Metadata-Version: 2.4
Name: pyremotedata
Version: 0.1.13
Summary: A package for low- and high-level high-bandwidth asynchronous data transfer
Project-URL: Homepage, https://github.com/asgersvenning/pyremotedata
Project-URL: Repository, https://github.com/asgersvenning/pyremotedata
Project-URL: Issues, https://github.com/asgersvenning/pyremotedata/issues
Author-email: Asger Svenning <asgersvenning@gmail.com>
License-File: LICENSE
Classifier: Development Status :: 5 - Production/Stable
Classifier: License :: OSI Approved :: MIT License
Classifier: Operating System :: OS Independent
Classifier: Programming Language :: Python :: 3
Classifier: Programming Language :: Python :: 3.10
Classifier: Programming Language :: Python :: 3.11
Classifier: Programming Language :: Python :: 3.12
Classifier: Programming Language :: Python :: 3.13
Classifier: Programming Language :: Python :: 3.14
Classifier: Typing :: Typed
Requires-Python: >=3.10
Requires-Dist: pyyaml>=6.0.1
Requires-Dist: tqdm>=4.67.1
Provides-Extra: full
Requires-Dist: colorlog>=6.9.0; extra == 'full'
Requires-Dist: wrapt-timeout-decorator>=1.5.1; extra == 'full'
Description-Content-Type: text/markdown

# `pyRemoteData`

[![Python version](https://img.shields.io/badge/python-3.10%2B-blue.svg)](https://www.python.org/downloads/)
[![License: MIT](https://img.shields.io/badge/License-MIT-yellow.svg)](https://opensource.org/licenses/MIT)
[![Tests](https://github.com/asgersvenning/pyremotedata/actions/workflows/python-tests.yml/badge.svg)](https://github.com/asgersvenning/pyremotedata/actions)
[![codecov](https://codecov.io/github/asgersvenning/pyremotedata/graph/badge.svg)](https://codecov.io/github/asgersvenning/pyremotedata)

---

`pyRemoteData` is a module developed for scientific computation using the remote storage platform [ERDA](https://erda.au.dk/) (Electronic Research Data Archive) provided by Aarhus University IT, as part of my PhD at the Department of Ecoscience at Aarhus University.
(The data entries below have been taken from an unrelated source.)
-- ==== Sys2Proof/Laws/Words.lean ====
section
/-! SUPPORT. The small lemmas of the word and ring operations: the numbers they are, and what packing and unpacking, and rotating
one way and the other, give back. -/

namespace Sys2Proof.Machine

/-! ### Byte pairs -/

/-- An appended pair as a number. -/
theorem toNat_append_eq {m n : Nat} (a : BitVec m) (b : BitVec n) : (a ++ b).toNat = a.toNat * 2 ^ n + b.toNat := by
  rw [BitVec.toNat_append, ← Nat.shiftLeft_add_eq_or_of_lt b.isLt, Nat.shiftLeft_eq]

/-- A field of a word as a number. -/
theorem toNat_field {w : Nat} (v : BitVec w) (start len : Nat) :
    (v.extractLsb' start len).toNat = v.toNat / 2 ^ start % 2 ^ len := by
  rw [BitVec.extractLsb'_toNat, Nat.shiftRight_eq_div_pow]

theorem w16_toNat (a b : Byte) : (w16 a b).toNat = a.toNat * 256 + b.toNat := toNat_append_eq a b

theorem hi8_toNat (w : Word16) : (hi8 w).toNat = w.toNat / 256 := by
  have := w.isLt
  rw [hi8, toNat_field]
  omega

theorem lo8_toNat (w : Word16) : (lo8 w).toNat = w.toNat % 256 := by
  rw [lo8, toNat_field]
  omega

@[simp] theorem hi8_w16 (a b : Byte) : hi8 (w16 a b) = a := by
  apply BitVec.eq_of_toNat_eq
  have := b.isLt
  rw [hi8_toNat, w16_toNat]
  omega

@[simp] theorem lo8_w16 (a b : Byte) : lo8 (w16 a b) = b := by
  apply BitVec.eq_of_toNat_eq
  have := b.isLt
  rw [lo8_toNat, w16_toNat]
  omega

@[simp] theorem w16_hi8_lo8 (w : Word16) : w16 (hi8 w) (lo8 w) = w := by
  apply BitVec.eq_of_toNat_eq
  rw [w16_toNat, hi8_toNat, lo8_toNat]
  omega

@[simp] theorem wordsOf_bytesOf (w : Words4) : wordsOf (bytesOf w) = w := by
  simp [wordsOf, bytesOf]

/-! ### Rotations -/

@[simp] theorem rotr16_rotl16 (x : Word16) : rotr16 (rotl16 x) = x := by
  ext i hi
  simp [rotr16, rotl16, hi]
  by_cases h : i = 15 <;> grind

@[simp] theorem rotl16_rotr16 (x : Word16) : rotl16 (rotr16 x) = x := by
  ext i hi
  simp [rotr16, rotl16, hi]
  by_cases h : i = 0 <;> grind

@[simp] theorem rotr64_rotl64 (v : Ring) : rotr64 (rotl64 v) = v := by
  ext i hi
  simp [rotr64, rotl64, hi]
  by_cases h : i = 63 <;> grind

@[simp] theorem rotl64_rotr64 (v : Ring) : rotl64 (rotr64 v) = v := by
  ext i hi
  simp [rotr64, rotl64, hi]
  by_cases h : i = 0 <;> grind

/-! ### The ring and its bytes -/

/-- `ring(C) = Σ C[i]·2^(8(7-i))` (R23). -/
theorem ringOf_msbFirst_toNat (b : Vector Byte 8) :
    (ringOf .msbFirst b).toNat = b[0].toNat * 2 ^ 56 + b[1].toNat * 2 ^ 48 + b[2].toNat * 2 ^ 40 + b[3].toNat * 2 ^ 32
      + b[4].toNat * 2 ^ 24 + b[5].toNat * 2 ^ 16 + b[6].toNat * 2 ^ 8 + b[7].toNat := by
  simp only [ringOf, toNat_append_eq]
  omega

/-- `ring(C) = Σ C[i]·2^(8i)` (R111, the alternative). -/
theorem ringOf_lsbFirst_toNat (b : Vector Byte 8) :
    (ringOf .lsbFirst b).toNat = b[7].toNat * 2 ^ 56 + b[6].toNat * 2 ^ 48 + b[5].toNat * 2 ^ 40 + b[4].toNat * 2 ^ 32
      + b[3].toNat * 2 ^ 24 + b[2].toNat * 2 ^ 16 + b[1].toNat * 2 ^ 8 + b[0].toNat := by
  simp only [ringOf, toNat_append_eq]
  omega

theorem ringByte_msbFirst_toNat (v : Ring) (j : Nat) :
    (ringByte .msbFirst v j).toNat = v.toNat / 2 ^ (56 - 8 * (j % 8)) % 256 := toNat_field v _ 8

theorem ringByte_lsbFirst_toNat (v : Ring) (j : Nat) :
    (ringByte .lsbFirst v j).toNat = v.toNat / 2 ^ (8 * (j % 8)) % 256 := toNat_field v _ 8

/-- Byte `m` of a cursor, out of its ring value. -/
theorem ring_div_eq (b : Vector Byte 8) (m : Nat) (hm : m < 8) :
    (ringOf .msbFirst b).toNat / 2 ^ (56 - 8 * m) % 256 = b[m].toNat ∧
    (ringOf .lsbFirst b).toNat / 2 ^ (8 * m) % 256 = b[m].toNat := by
  have hb (i : Nat) (hi : i < 8) : b[i].toNat < 256 := b[i].isLt
  have h0 := hb 0 (by omega); have h1 := hb 1 (by omega); have h2 := hb 2 (by omega); have h3 := hb 3 (by omega)
  have h4 := hb 4 (by omega); have h5 := hb 5 (by omega); have h6 := hb 6 (by omega); have h7 := hb 7 (by omega)
  rw [ringOf_msbFirst_toNat, ringOf_lsbFirst_toNat]
  interval_cases m <;> simp only [Nat.reducePow, Nat.reduceMul, Nat.reduceSub] <;> omega

/-- The byte that an index selects is the cursor's byte `j mod 8` (R66). -/
theorem ringByte_ringOf (o : RingOrder) (b : Vector Byte 8) (j : Nat) :
    ringByte o (ringOf o b) j = b[j % 8]'(Nat.mod_lt _ (by decide)) := by
  apply BitVec.eq_of_toNat_eq
  have h := ring_div_eq b (j % 8) (Nat.mod_lt _ (by decide))
  cases o with
  | msbFirst => rw [ringByte_msbFirst_toNat, h.1]
  | lsbFirst => rw [ringByte_lsbFirst_toNat, h.2]

/-- Reading back the bytes of a ring value gives the ring value. -/
theorem ringOf_ringBytes (o : RingOrder) (v : Ring) (b : Vector Byte 8) (h : b.toList = ringBytes o v) : ringOf o b = v := by
  have hb (i : Nat) (hi : i < 8) : b[i] = (ringBytes o v)[i]'(by simp [ringBytes, hi]) := by
    simp [← h]
  have hv := v.isLt
  apply BitVec.eq_of_toNat_eq
  cases o with
  | msbFirst =>
    rw [ringOf_msbFirst_toNat, hb 0, hb 1, hb 2, hb 3, hb 4, hb 5, hb 6, hb 7]
    simp only [ringBytes, List.getElem_cons_zero, List.getElem_cons_succ, ringByte_msbFirst_toNat, Nat.reduceMod,
      Nat.reduceMul, Nat.reduceSub, Nat.reducePow]
    omega
  | lsbFirst =>
    rw [ringOf_lsbFirst_toNat, hb 0, hb 1, hb 2, hb 3, hb 4, hb 5, hb 6, hb 7]
    simp only [ringBytes, List.getElem_cons_zero, List.getElem_cons_succ, ringByte_lsbFirst_toNat, Nat.reduceMod,
      Nat.reduceMul, Nat.reducePow]
    omega

/-- Ring bit `n` of a cursor is a bit of one of its bytes (R23). -/
theorem ringOf_msbFirst_bit (b : Vector Byte 8) (n : Nat) (hn : n < 64) :
    (ringOf .msbFirst b).getLsbD n = (b[7 - n / 8]'(by omega)).getLsbD (n % 8) := by
  have h := ringByte_ringOf .msbFirst b (7 - n / 8)
  have h2 : b[(7 - n / 8) % 8]'(Nat.mod_lt _ (by decide)) = b[7 - n / 8]'(by omega) := by congr 1; omega
  rw [h2] at h
  rw [← h, ringByte, BitVec.getLsbD_extractLsb']
  simp only [show n % 8 < 8 by omega, decide_true, Bool.true_and]
  congr 1
  omega

/-- The same under the other ring order (R111). -/
theorem ringOf_lsbFirst_bit (b : Vector Byte 8) (n : Nat) (hn : n < 64) :
    (ringOf .lsbFirst b).getLsbD n = (b[n / 8]'(by omega)).getLsbD (n % 8) := by
  have h := ringByte_ringOf .lsbFirst b (n / 8)
  have h2 : b[(n / 8) % 8]'(Nat.mod_lt _ (by decide)) = b[n / 8]'(by omega) := by congr 1; omega
  rw [h2] at h
  rw [← h, ringByte, BitVec.getLsbD_extractLsb']
  simp only [show n % 8 < 8 by omega, decide_true, Bool.true_and]
  congr 1
  omega

theorem rotl64_bit (v : Ring) (n : Nat) (hn : n < 64) : (rotl64 v).getLsbD n = v.getLsbD ((n + 63) % 64) := by
  interval_cases n <;> simp [rotl64]

theorem rotr64_bit (v : Ring) (n : Nat) (hn : n < 64) : (rotr64 v).getLsbD n = v.getLsbD ((n + 1) % 64) := by
  interval_cases n <;> simp [rotr64]

end Sys2Proof.Machine
end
It can be used with **any** storage facility that supports SFTP and LFTP, but is only tested on a minimal SFTP server found at [atmoz/sftp](https://hub.docker.com/r/atmoz/sftp) and on the live AU ERDA service which runs on MiG (Minimum intrusion Grid - [SourceForge](https://sourceforge.net/projects/migrid/)/[GitHub](https://github.com/ucphhpc/migrid-sync)) developed by [SCIENCE HPC Centre at Copenhagen University](https://science.ku.dk/english/research/research-e-infrastructure/science-hpc-centre/).

## Capabilities

In order to facility high-throughput computation in a cross-platform setting, `pyRemoteData` handles data transfer with multithreading and asynchronous data streaming using thread-safe buffers.

## Use-cases

If your storage facility supports SFTP and LFTP, and you need high-bandwidth data streaming for analysis, data migration or other purposes such as model-training, then this module may be of use to you.
Experience with SFTP or LFTP is not necessary, but you must be able to setup the required SSH configurations.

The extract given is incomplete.